WHAT TO WORK ON: List all the lines in these records that hold "length".

Collected data
-- ==== Sys2Proof/Machine/Assembler.lean ====
section
/-! DEFINITION. The assembly notation (00_scope.md R10; 30_encoding.md R71, R72): an instruction as text, text as
statements, and the image of a program. What the grammar leaves open (white space, the form of a label) is in log 11. -/

namespace Sys2Proof.Machine

/-! ### An instruction as text -/

/-- A register operand, `Rn`. -/
def regText (a : Byte) : List Char := 'R' :: Nat.toDigits 10 a.toNat

/-- An instruction in the notation of R10. -/
def asmText : Instr → List Char
  | .ldi a imm => "LDI ".toList ++ regText a ++ ',' :: Nat.toDigits 10 imm.toNat
  | .prn a     => "PRN ".toList ++ regText a
  | .hlt       => "HLT".toList
  | .pop a     => "POP ".toList ++ regText a
  | .push a    => "PUSH ".toList ++ regText a
  | .add a b   => "ADD ".toList ++ regText a ++ ',' :: regText b
  | .sub a b   => "SUB ".toList ++ regText a ++ ',' :: regText b
  | .mul a b   => "MUL ".toList ++ regText a ++ ',' :: regText b
  | .div a b   => "DIV ".toList ++ regText a ++ ',' :: regText b

/-! ### Text as statements (R72) -/

/-- The pieces of a text between occurrences of a separator. -/
def splitAtChar (sep : Char) : List Char → List (List Char)
  | [] => [[]]
  | c :: cs =>
    match splitAtChar sep cs with
    | [] => [[c]]
    | p :: ps => if c = sep then [] :: p :: ps else (c :: p) :: ps

/-- The digits of a decimal and of a hexadecimal immediate, in the order of their values (R72). -/
def decDigits : List Char := "0123456789".toList
def hexDigits : List Char := "0123456789ABCDEF".toList

/-- A label's form: a letter or underscore, then letters, digits and underscores (log 11). -/
def isLabelText : List Char → Bool
  | [] => false
  | c :: cs => (c.isAlpha || c == '_') && cs.all fun d => d.isAlphanum || d == '_'

/-- `reg ::= "R" digit0to7`, the byte 0..7. -/
def parseReg : List Char → Option Byte
  | ['R', c] => ("01234567".toList.idxOf? c).map (BitVec.ofNat 8)
  | _ => none

/-- `imm ::= decimal 0..255 | "0x" two hexadecimal digits | "0b" eight binary digits`; a hexadecimal digit
may have either case (log 11). -/
def parseImm (cs : List Char) : Option Byte :=
  let value :=
    match cs with
    | '0' :: 'x' :: ds => if ds.length = 2 then digitsValue hexDigits (ds.map Char.toUpper) else none
    | '0' :: 'b' :: ds => if ds.length = 8 then digitsValue binDigits ds else none
    | ds => digitsValue decDigits ds
  value.bind fun n => if n ≤ 255 then some (BitVec.ofNat 8 n) else none

/-- An instruction as written: complete, or an LDI whose immediate is a label (R72). -/
inductive AsmInsn where
  | plain (i : Instr)
  | ldiLabel (a : Byte) (label : List Char)
  deriving DecidableEq, Repr

/-- A statement: a label, an instruction, both or neither (R72). -/
structure AsmStmt where
  label : Option (List Char)
  insn  : Option AsmInsn
  deriving DecidableEq, Repr

/-- LDI's operands: a register, and an immediate or a label. -/
def parseLdi (reg imm : List Char) : Option AsmInsn :=
  (parseReg reg).bind fun a =>
    match parseImm imm with
    | some v => some (.plain (.ldi a v))
    | none   => if isLabelText imm then some (.ldiLabel a imm) else none

/-- An instruction with one register operand. -/
def parseOneReg (mk : Byte → Instr) : List (List Char) → Option AsmInsn
  | [r] => (parseReg r).map fun a => .plain (mk a)
  | _ => none

/-- An instruction with two register operands. -/
def parseTwoRegs (mk : Byte → Byte → Instr) : List (List Char) → Option AsmInsn
  | [r, t] => (parseReg r).bind fun a => (parseReg t).map fun b => .plain (mk a b)
  | _ => none

/-- `insn` of R72: an upper-case mnemonic and its operands. -/
def parseInsn (cs : List Char) : Option AsmInsn :=
  let mnemonic := cs.takeWhile fun c => !isBlank c
  let rest := trimBlank (cs.dropWhile fun c => !isBlank c)
  let operands := (splitAtChar ',' rest).map trimBlank
  if mnemonic = "HLT".toList then (if rest = [] then some (.plain .hlt) else none)
  else if mnemonic = "PRN".toList then parseOneReg .prn operands
  else if mnemonic = "POP".toList then parseOneReg .pop operands
  else if mnemonic = "PUSH".toList then parseOneReg .push operands
  else if mnemonic = "LDI".toList then
    match operands with
    | [r, v] => parseLdi r v
    | _ => none
  else if mnemonic = "ADD".toList then parseTwoRegs .add operands
  else if mnemonic = "SUB".toList then parseTwoRegs .sub operands
  else if mnemonic = "MUL".toList then parseTwoRegs .mul operands
  else if mnemonic = "DIV".toList then parseTwoRegs .div operands
  else none

/-- The instruction part of a statement, which may be empty. -/
def parseInsn? (cs : List Char) : Option (Option AsmInsn) :=
  if cs = [] then some none else (parseInsn cs).map some

/-- `stmt ::= [label ":"] [insn]` (R72). -/
def parseStmt (cs : List Char) : Option AsmStmt :=
  match splitAtChar ':' cs with
  | [body] => (parseInsn? (trimBlank body)).map fun i => ⟨none, i⟩
  | [l, body] =>
    if isLabelText (trimBlank l) then (parseInsn? (trimBlank body)).map fun i => ⟨some (trimBlank l), i⟩ else none
  | _ => none

/-- `line ::= stmt (";" stmt)* ["#" comment]` (R72). -/
def parseLine (l : List Char) : Option (List AsmStmt) := (splitAtChar ';' (lineBody l)).mapM parseStmt

/-! ### Assembly -/

/-- The number of bytes a statement takes. -/
def AsmStmt.width (st : AsmStmt) : Nat :=
  match st.insn with
  | none => 0
  | some (.plain i) => i.width
  | some (.ldiLabel _ _) => opWidth Opcode.ldi

/-- The labels of a program and the addresses they stand for: that of the next instruction (R72). DESIGN CHOICE (log
11): R72 is silent on a label with no instruction after it; here it stands for the address after the last byte. -/
def labelTable : Nat → List AsmStmt → List (List Char × Nat)
  | _, [] => []
  | addr, st :: rest =>
    let more := labelTable (addr + st.width) rest
    match st.label with
    | some l => (l, addr) :: more
    | none   => more

/-- The bytes of a statement; a label used must be defined and its address a byte. -/
def AsmStmt.bytes (labels : List (List Char × Nat)) (st : AsmStmt) : Option (List Byte) :=
  match st.insn with
  | none => some []
  | some (.plain i) => some (encode i)
  | some (.ldiLabel a l) =>
    (labels.lookup l).bind fun n => if n ≤ 255 then some (encode (.ldi a (BitVec.ofNat 8 n))) else none

/-- The image of a program text (R72), or `none` where the text is not of the grammar, a label is undefined or
defined twice, or the image is longer than memory. -/
def assemble (text : List (List Char)) : Option (List Byte) :=
  (text.mapM parseLine).bind fun lines =>
    let stmts := lines.flatten
    let labels := labelTable 0 stmts
    if (labels.map Prod.fst).Nodup then
      (stmts.mapM (AsmStmt.bytes labels)).bind fun bss =>
        if bss.flatten.length ≤ Config.memSize then some bss.flatten else none
    else none

end Sys2Proof.Machine
end

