-- ==== Sys2Proof/Tests/Slice0.lean ====
section
/-! SUPPORT. The model's own tests. Expected results come from spec/ (95_test_vectors.md and the rules named), never
from the model. Then, for each statement of the certificates that has hypotheses, a witness that meets them. -/

open Sys2Proof Sys2Proof.Machine

namespace Sys2Proof.Tests

/-- The reset state with an image and register values. -/
def start (image : List Byte) (regs : Vector Byte 8 := State.reset.regs) : State := { State.boot image with regs := regs }

/-- A Running state with one byte at `a`, `a+1` and `a+2` and pc at `a`. -/
def startAt (a : Nat) (l : Latch) : State :=
  { State.reset with mem := placeLatch [] a l, pc := BitVec.ofNat 9 a }

/-- A property of the state one step gives. -/
def after (s : State) (p : State → Bool) : Bool :=
  match step s with
  | .next t => p t
  | .fault _ | .refused _ => false

/-- The step faults with this code and info, pc unmoved (R85). -/
def faults (s : State) (code : BitVec 3) (info : PcWord) : Bool :=
  after s fun t => t.runState == .faulted && t.faultCode.code == code && t.faultInfo == info && t.pc == s.pc &&
    t.regs == s.regs && t.mem == s.mem && t.out == s.out && t.diag == s.diag

/-! ### Well-formedness: one ill-formed term for each check (R24, R66) -/

theorem test_wf_ldi : (Instr.ldi 8 0).wellFormed = false := by decide
theorem test_wf_prn : (Instr.prn 8).wellFormed = false := by decide
theorem test_wf_pop : (Instr.pop 255).wellFormed = false := by decide
theorem test_wf_push : (Instr.push 8).wellFormed = false := by decide
theorem test_wf_add_a : (Instr.add 8 0).wellFormed = false := by decide
theorem test_wf_add_b : (Instr.add 0 8).wellFormed = false := by decide
theorem test_wf_sub_a : (Instr.sub 8 0).wellFormed = false := by decide
theorem test_wf_sub_b : (Instr.sub 0 8).wellFormed = false := by decide
theorem test_wf_mul_a : (Instr.mul 8 0).wellFormed = false := by decide
theorem test_wf_mul_b : (Instr.mul 0 8).wellFormed = false := by decide
theorem test_wf_div_a : (Instr.div 8 0).wellFormed = false := by decide
theorem test_wf_div_b : (Instr.div 0 8).wellFormed = false := by decide
theorem test_wf_accepts : (Instr.ldi 7 255).wellFormed = true ∧ Instr.hlt.wellFormed = true := by decide

/-! ### Decoding: each word bit by bit from R64's table -/

theorem test_decode_ldi : decode ⟨0b10000010, 0b00000000, 0b01000001⟩ = .instr (.ldi 0 65) := by decide
theorem test_decode_prn : decode ⟨0b01000111, 0b00000101, 0b11101110⟩ = .instr (.prn 5) := by decide
theorem test_decode_hlt : decode ⟨0b00000001, 0b11111111, 0b11111111⟩ = .instr .hlt := by decide
theorem test_decode_pop : decode ⟨0b01000110, 0b00000011, 0b00000000⟩ = .instr (.pop 3) := by decide
theorem test_decode_push : decode ⟨0b01000101, 0b00000010, 0b00000000⟩ = .instr (.push 2) := by decide
theorem test_decode_add : decode ⟨0b10100000, 0b00000001, 0b00000010⟩ = .instr (.add 1 2) := by decide
theorem test_decode_sub : decode ⟨0b10100001, 0b00000001, 0b00000010⟩ = .instr (.sub 1 2) := by decide
theorem test_decode_mul : decode ⟨0b10100010, 0b00000001, 0b00000010⟩ = .instr (.mul 1 2) := by decide
theorem test_decode_div : decode ⟨0b10100011, 0b00000001, 0b00000010⟩ = .instr (.div 1 2) := by decide
/-- 95_test_vectors.md, the decoder table: unknown opcodes with and without the ALU flag. -/
theorem test_decode_unknown :
    [0x00, 0x20, 0x3F, 0x48, 0x60, 0x80, 0xA4, 0xC0, 0xE3, 0xFF].map (fun op : Byte => (kindOf op, opWidth op, aluFlag op)) =
      [(.unknown, 1, false), (.unknown, 1, true), (.unknown, 1, true), (.unknown, 2, false), (.unknown, 2, true),
       (.unknown, 3, false), (.unknown, 3, true), (.unknown, 4, false), (.unknown, 4, true), (.unknown, 4, true)] := by
  decide
/-- The opcode table's numbering: byte 1 is bits 15..8, byte 2 bits 23..16; bits above `nbits` are 0. -/
theorem test_decodeTableWord :
    decodeTableWord 24 0x410082 = some (.ldi 0 65) ∧ decodeTableWord 8 0x4182 = some (.ldi 0 0) ∧
    decodeTableWord 8 0x20 = none := by decide
theorem test_withFetchWord : after (State.reset.withFetchWord 24 0x410382) (fun t => t.reg 3 == 65 && t.pc == 3) = true := by
  decide

/-! ### Instructions (95_test_vectors.md, part 2), one step each -/

theorem test_ldi_into_sp : after (start [0x82, 7, 0]) (fun t => t.reg 7 == 0 && t.pc == 3) = true := by decide
theorem test_ldi_bad_index : faults (start [0x82, 255, 1]) 2 255 = true := by decide
theorem test_prn_of_sp : after (start [0x47, 7, 0xEE]) (fun t => t.out == [244] && t.pc == 2) = true := by decide
theorem test_prn_bad_index : faults (start [0x47, 9]) 2 9 = true := by decide
theorem test_hlt_at_253 : after (startAt 253 ⟨1, 0, 0⟩) (fun t => t.runState == .halted && t.pc == 254) = true := by decide
theorem test_hlt_at_254 : faults (startAt 254 ⟨1, 0, 0⟩) 1 256 = true := by decide
theorem test_pop_wraps : after { start [0x46, 0] #v[0, 0, 0, 0, 0, 0, 0, 0xFF] with mem := (loadImage [0x46, 0]).write 0xFF 0x5A }
    (fun t => t.reg 0 == 0x5A && t.sp == 0) = true := by decide
theorem test_pop_r7 : after { start [0x46, 7] #v[0, 0, 0, 0, 0, 0, 0, 0xF3] with mem := (loadImage [0x46, 7]).write 0xF3 0x10 }
    (fun t => t.sp == 0x11) = true := by decide
theorem test_push_wraps : after (start [0x45, 0] #v[0x77, 0, 0, 0, 0, 0, 0, 0])
    (fun t => t.sp == 0xFF && t.mem.read 0xFF == 0x77) = true := by decide
theorem test_push_r7 : after (start [0x45, 7]) (fun t => t.sp == 0xF3 && t.mem.read 0xF3 == 0xF3) = true := by decide
theorem test_add_carry_out : after (start [0xA0, 0, 1] #v[255, 1, 0, 0, 0, 0, 0, 0]) (fun t => t.reg 0 == 0 && t.reg 1 == 1) = true := by
  decide
theorem test_add_bad_both : faults (start [0xA0, 9, 8]) 2 9 = true := by decide
theorem test_sub_wraps : after (start [0xA1, 0, 1] #v[2, 3, 0, 0, 0, 0, 0, 0]) (fun t => t.reg 0 == 255) = true := by decide
theorem test_sub_on_sp : after (start [0xA1, 7, 1] #v[0, 4, 0, 0, 0, 0, 0, 0xF4]) (fun t => t.reg 7 == 240) = true := by decide
theorem test_mul_low_byte : after (start [0xA2, 0, 1] #v[255, 255, 0, 0, 0, 0, 0, 0]) (fun t => t.reg 0 == 1) = true := by decide
theorem test_mul_same_register : after (start [0xA2, 0, 0] #v[15, 0, 0, 0, 0, 0, 0, 0]) (fun t => t.reg 0 == 225) = true := by decide
theorem test_div_truncates : after (start [0xA3, 0, 1] #v[7, 2, 0, 0, 0, 0, 0, 0]) (fun t => t.reg 0 == 3) = true := by decide
theorem test_div_checks_registers_first : faults (start [0xA3, 8, 1]) 2 8 = true ∧ faults (start [0xA3, 0, 1]) 3 1 = true := by decide

/-! ### The engine, the text forms, the ports -/

theorem test_unknown_width_4 : after (start [0xFF]) (fun t => t.diag == [⟨0xFF, 0⟩] && t.pc == 4 && t.runState == .running) = true := by
  decide
/-- Fault at pc = 257 with info 257 (95_test_vectors.md, "step at pc = 257"). -/
theorem test_fetch_257 : faults { State.reset with pc := 257 } 1 257 = true := by decide
/-- P1's load text and assembly (95_test_vectors.md): both give its image. -/
theorem test_load_text : readImage ["10000010 # LDI R0,8".toList, "00000000".toList, "# comment only".toList, "00001000".toList] =
    .ok [0x82, 0, 8] := by decide
theorem test_load_malformed : readImage ["00000001".toList, "LDI".toList] = .error (.malformedProgramLine 1) := by decide
theorem test_assemble_p1 : assemble ["LDI R0,8; LDI R1,9; MUL R0,R1; PRN R0; HLT".toList] =
    some [0x82, 0, 8, 0x82, 1, 9, 0xA2, 0, 1, 0x47, 0, 1] := by decide
/-- A label is the address of the next instruction (R72). -/
theorem test_assemble_label : assemble ["LDI R7,stack # SP".toList, "stack: HLT".toList] = some [0x82, 7, 3, 1] := by decide
/-- The three forms of an immediate (R72), and a hexadecimal digit in lower case (log 11). -/
theorem test_parseImm : ["65", "0x41", "0xfF", "0b01000001"].map (fun t => parseImm t.toList) =
    [some 65, some 65, some 255, some 65] ∧ parseImm "256".toList = none ∧ parseImm "0xG0".toList = none := by decide
theorem test_assemble_rejects : assemble ["LDI R8,1".toList] = none ∧ assemble ["CMP R0,R1".toList] = none := by decide
theorem test_out_line : outLine 255 = "255".toList ∧ outLine 0 = "0".toList := by decide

YOUR RESPONSE:
    | '0' :: 'x' :: ds => if ds.length = 2 then digitsValue hexDigits (ds.map Char.toUpper) else none
    | '0' :: 'b' :: ds => if ds.length = 8 then digitsValue binDigits ds else none
        if bss.flatten.length ≤ Config.memSize then some bss.flatten else none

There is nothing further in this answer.